American Episcopalian bishop

Jonathan H. Folts (born January 30, 1968) is an American prelate of the Episcopal Church who serves as the current and eleventh Bishop of South Dakota.

==Biography==
Bishop Folts was born on January 30, 1968, the son of the Right Reverend James E. Folts, Bishop of West Texas, and Sandra Johnston. He graduated from the University of North Texas with a Bachelor of Arts in 1991, and then with a Master of Divinity from the Virginia Theological Seminary in 1996. He also earned a Doctor of Ministry from the Virginia Seminary in 2013.

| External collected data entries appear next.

/-! ## setPort -/

@[simp] theorem State.setPort_clock (p : PortId) (x : Port) : (s.setPort p x).clock = s.clock := rfl
@[simp] theorem State.setPort_offset (p : PortId) (x : Port) : (s.setPort p x).offset = s.offset := rfl
@[simp] theorem State.setPort_lastServed (p : PortId) (x : Port) : (s.setPort p x).lastServed = s.lastServed := rfl
@[simp] theorem State.setPort_components (p : PortId) (x : Port) : (s.setPort p x).components = s.components := rfl
@[simp] theorem State.setPort_pool (p : PortId) (x : Port) : (s.setPort p x).pool = s.pool := rfl
@[simp] theorem State.setPort_meters (p : PortId) (x : Port) : (s.setPort p x).meters = s.meters := rfl
@[simp] theorem State.setPort_slots (p : PortId) (x : Port) : (s.setPort p x).slots = s.slots := rfl
@[simp] theorem State.setPort_variants (p : PortId) (x : Port) : (s.setPort p x).variants = s.variants := rfl
@[simp] theorem State.setPort_cues (p : PortId) (x : Port) : (s.setPort p x).cues = s.cues := rfl
@[simp] theorem State.setPort_insertion (p : PortId) (x : Port) : (s.setPort p x).insertion = s.insertion := rfl
@[simp] theorem State.setPort_changes (p : PortId) (x : Port) : (s.setPort p x).changes = s.changes := rfl
@[simp] theorem State.setPort_falling (p : PortId) (x : Port) : (s.setPort p x).falling = s.falling := rfl
@[simp] theorem State.setPort_routes (p : PortId) (x : Port) : (s.setPort p x).routes = s.routes := rfl
@[simp] theorem State.setPort_tallies (p : PortId) (x : Port) : (s.setPort p x).tallies = s.tallies := rfl
@[simp] theorem State.setPort_claims (p : PortId) (x : Port) : (s.setPort p x).claims = s.claims := rfl
@[simp] theorem State.setPort_regions (p : PortId) (x : Port) : (s.setPort p x).regions = s.regions := rfl
@[simp] theorem State.setPort_feeds (p : PortId) (x : Port) : (s.setPort p x).feeds = s.feeds := rfl
@[simp] theorem State.setPort_carousels (p : PortId) (x : Port) : (s.setPort p x).carousels = s.carousels := rfl
@[simp] theorem State.setPort_capture (p : PortId) (x : Port) : (s.setPort p x).capture = s.capture := rfl
@[simp] theorem State.setPort_mgmt (p : PortId) (x : Port) : (s.setPort p x).mgmt = s.mgmt := rfl
@[simp] theorem State.setPort_cueLink (p : PortId) (x : Port) : (s.setPort p x).cueLink = s.cueLink := rfl
@[simp] theorem State.setPort_detected (p : PortId) (x : Port) : (s.setPort p x).detected = s.detected := rfl
@[simp] theorem State.setPort_resetting (p : PortId) (x : Port) : (s.setPort p x).resetting = s.resetting := rfl
@[simp] theorem State.setPort_races (p : PortId) (x : Port) : (s.setPort p x).races = s.races := rfl
@[simp] theorem State.setPort_pending (p : PortId) (x : Port) : (s.setPort p x).pending = s.pending := rfl
@[simp] theorem State.setPort_component_of (p : PortId) (x : Port) (q : ComponentId) : (s.setPort p x).component q = s.component q := rfl
@[simp] theorem State.setPort_meter_of (p : PortId) (x : Port) (q : MeterId) : (s.setPort p x).meter q = s.meter q := rfl
@[simp] theorem State.setPort_slot_of (p : PortId) (x : Port) (q : SlotId) : (s.setPort p x).slot q = s.slot q := rfl
@[simp] theorem State.setPort_variant_of (p : PortId) (x : Port) (q : VariantId) : (s.setPort p x).variant q = s.variant q := rfl
@[simp] theorem State.setPort_route_of (p : PortId) (x : Port) (q : RegionId) (r : SlotId) : (s.setPort p x).route q r = s.route q r := rfl
@[simp] theorem State.setPort_region_of (p : PortId) (x : Port) (q : RegionId) : (s.setPort p x).region q = s.region q := rfl
@[simp] theorem State.setPort_feed_of (p : PortId) (x : Port) (q : FeedId) : (s.setPort p x).feed q = s.feed q := rfl
@[simp] theorem State.setPort_carousel_of (p : PortId) (x : Port) (q : CarouselId) : (s.setPort p x).carousel q = s.carousel q := rfl
@[simp] theorem State.setPort_claimant_of (p : PortId) (x : Port) (q : RegionId) : (s.setPort p x).claimant q = s.claimant q := rfl
@[simp] theorem State.setPort_link_of (p : PortId) (x : Port) (q : Link) : (s.setPort p x).link q = s.link q := rfl
@[simp] theorem State.setPort_port_self (p : PortId) (x : Port) : (s.setPort p x).port p = x := by
  simp [State.setPort, State.port]
theorem State.setPort_port_ne (p : PortId) (x : Port) (q : PortId) (h : p ≠ q) : (s.setPort p x).port q = s.port q := by
  have h' : (p : Nat) ≠ q := fun e => h (Fin.ext e)
  simp [State.setPort, State.port, Vector.getElem_set_ne, h']
@[simp] theorem State.setPort_port (p : PortId) (x : Port) (q : PortId) : (s.setPort p x).port q = if p = q then x else s.port q := by
  by_cases h : p = q
  · subst h; simp
  · rw [State.setPort_port_ne _ _ _ _ h, if_neg h]

/-! ## setComponent -/

@[simp] theorem State.setComponent_clock (c : ComponentId) (x : Option Component) : (s.setComponent c x).clock = s.clock := rfl
@[simp] theorem State.setComponent_offset (c : ComponentId) (x : Option Component) : (s.setComponent c x).offset = s.offset := rfl
@[simp] theorem State.setComponent_ports (c : ComponentId) (x : Option Component) : (s.setComponent c x).ports = s.ports := rfl
@[simp] theorem State.setComponent_lastServed (c : ComponentId) (x : Option Component) : (s.setComponent c x).lastServed = s.lastServed := rfl
@[simp] theorem State.setComponent_pool (c : ComponentId) (x : Option Component) : (s.setComponent c x).pool = s.pool := rfl
@[simp] theorem State.setComponent_meters (c : ComponentId) (x : Option Component) : (s.setComponent c x).meters = s.meters := rfl
@[simp] theorem State.setComponent_slots (c : ComponentId) (x : Option Component) : (s.setComponent c x).slots = s.slots := rfl
@[simp] theorem State.setComponent_variants (c : ComponentId) (x : Option Component) : (s.setComponent c x).variants = s.variants := rfl
@[simp] theorem State.setComponent_cues (c : ComponentId) (x : Option Component) : (s.setComponent c x).cues = s.cues := rfl
@[simp] theorem State.setComponent_insertion (c : ComponentId) (x : Option Component) : (s.setComponent c x).insertion = s.insertion := rfl
@[simp] theorem State.setComponent_changes (c : ComponentId) (x : Option Component) : (s.setComponent c x).changes = s.changes := rfl
@[simp] theorem State.setComponent_falling (c : ComponentId) (x : Option Component) : (s.setComponent c x).falling = s.falling := rfl
@[simp] theorem State.setComponent_routes (c : ComponentId) (x : Option Component) : (s.setComponent c x).routes = s.routes := rfl
@[simp] theorem State.setComponent_tallies (c : ComponentId) (x : Option Component) : (s.setComponent c x).tallies = s.tallies := rfl
@[simp] theorem State.setComponent_claims (c : ComponentId) (x : Option Component) : (s.setComponent c x).claims = s.claims := rfl
@[simp] theorem State.setComponent_regions (c : ComponentId) (x : Option Component) : (s.setComponent c x).regions = s.regions := rfl
@[simp] theorem State.setComponent_feeds (c : ComponentId) (x : Option Component) : (s.setComponent c x).feeds = s.feeds := rfl
@[simp] theorem State.setComponent_carousels (c : ComponentId) (x : Option Component) : (s.setComponent c x).carousels = s.carousels := rfl
@[simp] theorem State.setComponent_capture (c : ComponentId) (x : Option Component) : (s.setComponent c x).capture = s.capture := rfl
@[simp] theorem State.setComponent_mgmt (c : ComponentId) (x : Option Component) : (s.setComponent c x).mgmt = s.mgmt := rfl
@[simp] theorem State.setComponent_cueLink (c : ComponentId) (x : Option Component) : (s.setComponent c x).cueLink = s.cueLink := rfl
@[simp] theorem State.setComponent_detected (c : ComponentId) (x : Option Component) : (s.setComponent c x).detected = s.detected := rfl
@[simp] theorem State.setComponent_resetting (c : ComponentId) (x : Option Component) : (s.setComponent c x).resetting = s.resetting := rfl
@[simp] theorem State.setComponent_races (c : ComponentId) (x : Option Component) : (s.setComponent c x).races = s.races := rfl
@[simp] theorem State.setComponent_pending (c : ComponentId) (x : Option Component) : (s.setComponent c x).pending = s.pending := rfl
@[simp] theorem State.setComponent_port_of (c : ComponentId) (x : Option Component) (q : PortId) : (s.setComponent c x).port q = s.port q := rfl
@[simp] theorem State.setComponent_meter_of (c : ComponentId) (x : Option Component) (q : MeterId) : (s.setComponent c x).meter q = s.meter q := rfl
@[simp] theorem State.setComponent_slot_of (c : ComponentId) (x : Option Component) (q : SlotId) : (s.setComponent c x).slot q = s.slot q := rfl
@[simp] theorem State.setComponent_variant_of (c : ComponentId) (x : Option Component) (q : VariantId) : (s.setComponent c x).variant q = s.variant q := rfl
@[simp] theorem State.setComponent_route_of (c : ComponentId) (x : Option Component) (q : RegionId) (r : SlotId) : (s.setComponent c x).route q r = s.route q r := rfl
@[simp] theorem State.setComponent_region_of (c : ComponentId) (x : Option Component) (q : RegionId) : (s.setComponent c x).region q = s.region q := rfl
@[simp] theorem State.setComponent_feed_of (c : ComponentId) (x : Option Component) (q : FeedId) : (s.setComponent c x).feed q = s.feed q := rfl
@[simp] theorem State.setComponent_carousel_of (c : ComponentId) (x : Option Component) (q : CarouselId) : (s.setComponent c x).carousel q = s.carousel q := rfl
@[simp] theorem State.setComponent_claimant_of (c : ComponentId) (x : Option Component) (q : RegionId) : (s.setComponent c x).claimant q = s.claimant q := rfl
@[simp] theorem State.setComponent_link_of (c : ComponentId) (x : Option Component) (q : Link) : (s.setComponent c x).link q = s.link q := rfl
@[simp] theorem State.setComponent_component_self (c : ComponentId) (x : Option Component) : (s.setComponent c x).component c = x := by
  simp [State.setComponent, State.component]
theorem State.setComponent_component_ne (c : ComponentId) (x : Option Component) (q : ComponentId) (h : c ≠ q) : (s.setComponent c x).component q = s.component q := by
  have h' : (c : Nat) ≠ q := fun e => h (Fin.ext e)
  simp [State.setComponent, State.component, Vector.getElem_set_ne, h']
@[simp] theorem State.setComponent_component (c : ComponentId) (x : Option Component) (q : ComponentId) : (s.setComponent c x).component q = if c = q then x else s.component q := by
  by_cases h : c = q
  · subst h; simp
  · rw [State.setComponent_component_ne _ _ _ _ h, if_neg h]

/-! ## setMeter -/

@[simp] theorem State.setMeter_clock (m : MeterId) (x : Meter) : (s.setMeter m x).clock = s.clock := rfl
@[simp] theorem State.setMeter_offset (m : MeterId) (x : Meter) : (s.setMeter m x).offset = s.offset := rfl
@[simp] theorem State.setMeter_ports (m : MeterId) (x : Meter) : (s.setMeter m x).ports = s.ports := rfl
@[simp] theorem State.setMeter_lastServed (m : MeterId) (x : Meter) : (s.setMeter m x).lastServed = s.lastServed := rfl
@[simp] theorem State.setMeter_components (m : MeterId) (x : Meter) : (s.setMeter m x).components = s.components := rfl
@[simp] theorem State.setMeter_pool (m : MeterId) (x : Meter) : (s.setMeter m x).pool = s.pool := rfl
@[simp] theorem State.setMeter_slots (m : MeterId) (x : Meter) : (s.setMeter m x).slots = s.slots := rfl
@[simp] theorem State.setMeter_variants (m : MeterId) (x : Meter) : (s.setMeter m x).variants = s.variants := rfl
@[simp] theorem State.setMeter_cues (m : MeterId) (x : Meter) : (s.setMeter m x).cues = s.cues := rfl
@[simp] theorem State.setMeter_insertion (m : MeterId) (x : Meter) : (s.setMeter m x).insertion = s.insertion := rfl
@[simp] theorem State.setMeter_changes (m : MeterId) (x : Meter) : (s.setMeter m x).changes = s.changes := rfl
@[simp] theorem State.setMeter_falling (m : MeterId) (x : Meter) : (s.setMeter m x).falling = s.falling := rfl
@[simp] theorem State.setMeter_routes (m : MeterId) (x : Meter) : (s.setMeter m x).routes = s.routes := rfl
@[simp] theorem State.setMeter_tallies (m : MeterId) (x : Meter) : (s.setMeter m x).tallies = s.tallies := rfl
@[simp] theorem State.setMeter_claims (m : MeterId) (x : Meter) : (s.setMeter m x).claims = s.claims := rfl
@[simp] theorem State.setMeter_regions (m : MeterId) (x : Meter) : (s.setMeter m x).regions = s.regions := rfl
@[simp] theorem State.setMeter_feeds (m : MeterId) (x : Meter) : (s.setMeter m x).feeds = s.feeds := rfl
@[simp] theorem State.setMeter_carousels (m : MeterId) (x : Meter) : (s.setMeter m x).carousels = s.carousels := rfl
@[simp] theorem State.setMeter_capture (m : MeterId) (x : Meter) : (s.setMeter m x).capture = s.capture := rfl
@[simp] theorem State.setMeter_mgmt (m : MeterId) (x : Meter) : (s.setMeter m x).mgmt = s.mgmt := rfl
@[simp] theorem State.setMeter_cueLink (m : MeterId) (x : Meter) : (s.setMeter m x).cueLink = s.cueLink := rfl
@[simp] theorem State.setMeter_detected (m : MeterId) (x : Meter) : (s.setMeter m x).detected = s.detected := rfl
@[simp] theorem State.setMeter_resetting (m : MeterId) (x : Meter) : (s.setMeter m x).resetting = s.resetting := rfl
@[simp] theorem State.setMeter_races (m : MeterId) (x : Meter) : (s.setMeter m x).races = s.races := rfl
@[simp] theorem State.setMeter_pending (m : MeterId) (x : Meter) : (s.setMeter m x).pending = s.pending := rfl
@[simp] theorem State.setMeter_port_of (m : MeterId) (x : Meter) (q : PortId) : (s.setMeter m x).port q = s.port q := rfl
@[simp] theorem State.setMeter_component_of (m : MeterId) (x : Meter) (q : ComponentId) : (s.setMeter m x).component q = s.component q := rfl
@[simp] theorem State.setMeter_slot_of (m : MeterId) (x : Meter) (q : SlotId) : (s.setMeter m x).slot q = s.slot q := rfl
@[simp] theorem State.setMeter_variant_of (m : MeterId) (x : Meter) (q : VariantId) : (s.setMeter m x).variant q = s.variant q := rfl
@[simp] theorem State.setMeter_route_of (m : MeterId) (x : Meter) (q : RegionId) (r : SlotId) : (s.setMeter m x).route q r = s.route q r := rfl
@[simp] theorem State.setMeter_region_of (m : MeterId) (x : Meter) (q : RegionId) : (s.setMeter m x).region q = s.region q := rfl
@[simp] theorem State.setMeter_feed_of (m : MeterId) (x : Meter) (q : FeedId) : (s.setMeter m x).feed q = s.feed q := rfl
@[simp] theorem State.setMeter_carousel_of (m : MeterId) (x : Meter) (q : CarouselId) : (s.setMeter m x).carousel q = s.carousel q := rfl
@[simp] theorem State.setMeter_claimant_of (m : MeterId) (x : Meter) (q : RegionId) : (s.setMeter m x).claimant q = s.claimant q := rfl
@[simp] theorem State.setMeter_link_of (m : MeterId) (x : Meter) (q : Link) : (s.setMeter m x).link q = s.link q := rfl
@[simp] theorem State.setMeter_meter_self (m : MeterId) (x : Meter) : (s.setMeter m x).meter m = x := by
  simp [State.setMeter, State.meter]
theorem State.setMeter_meter_ne (m : MeterId) (x : Meter) (q : MeterId) (h : m ≠ q) : (s.setMeter m x).meter q = s.meter q := by
  have h' : (m : Nat) ≠ q := fun e => h (Fin.ext e)
  simp [State.setMeter, State.meter, Vector.getElem_set_ne, h']
@[simp] theorem State.setMeter_meter (m : MeterId) (x : Meter) (q : MeterId) : (s.setMeter m x).meter q = if m = q then x else s.meter q := by
  by_cases h : m = q
  · subst h; simp
  · rw [State.setMeter_meter_ne _ _ _ _ h, if_neg h]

Bishop Folts was ordained deacon in 1996 and priest in 1997 by his father. He then served as Vicar of Holy Spirit Church in Dripping Springs, Texas (1996-1997); Vicar of St. Elizabeth's Church in Buda, Texas (1996-1999); Rector of St. Francis Church in Victoria, Texas (1999-2004); and Rector of St. John's Church in Essex, Connecticut (2004-2019).

On May 4, 2019, Folts was elected as the Bishop of South Dakota during a special convention. He was consecrated on November 2, 2019, at the T.F. Riggs High School Theater in Pierre, South Dakota with Presiding Bishop Michael Curry as chief consecrator.

Folts announced plans to retire effective October 31, 2027.